Records to use:
-- ==== Sys2Proof/Machine/Core.lean ====
section
/-! DEFINITION. The model behind the host's interface. -/

def Sys2Proof.core : Host.Core := { State := Sys2Proof.Machine.State, Fault := Sys2Proof.Machine.Fault, Refusal := Sys2Proof.Machine.Refusal, step := Sys2Proof.Machine.step, reset := Sys2Proof.Machine.State.reset }
end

Exercise details: Please transcribe all of the entries precisely.

Result:
-- ==== Sys2Proof/Machine/Core.lean ====
section
/-! DEFINITION. The model behind the host's interface. -/

def Sys2Proof.core : Host.Core := { State := Sys2Proof.Machine.State, Fault := Sys2Proof.Machine.Fault, Refusal := Sys2Proof.Machine.Refusal, step := Sys2Proof.Machine.step, reset := Sys2Proof.Machine.State.reset }
end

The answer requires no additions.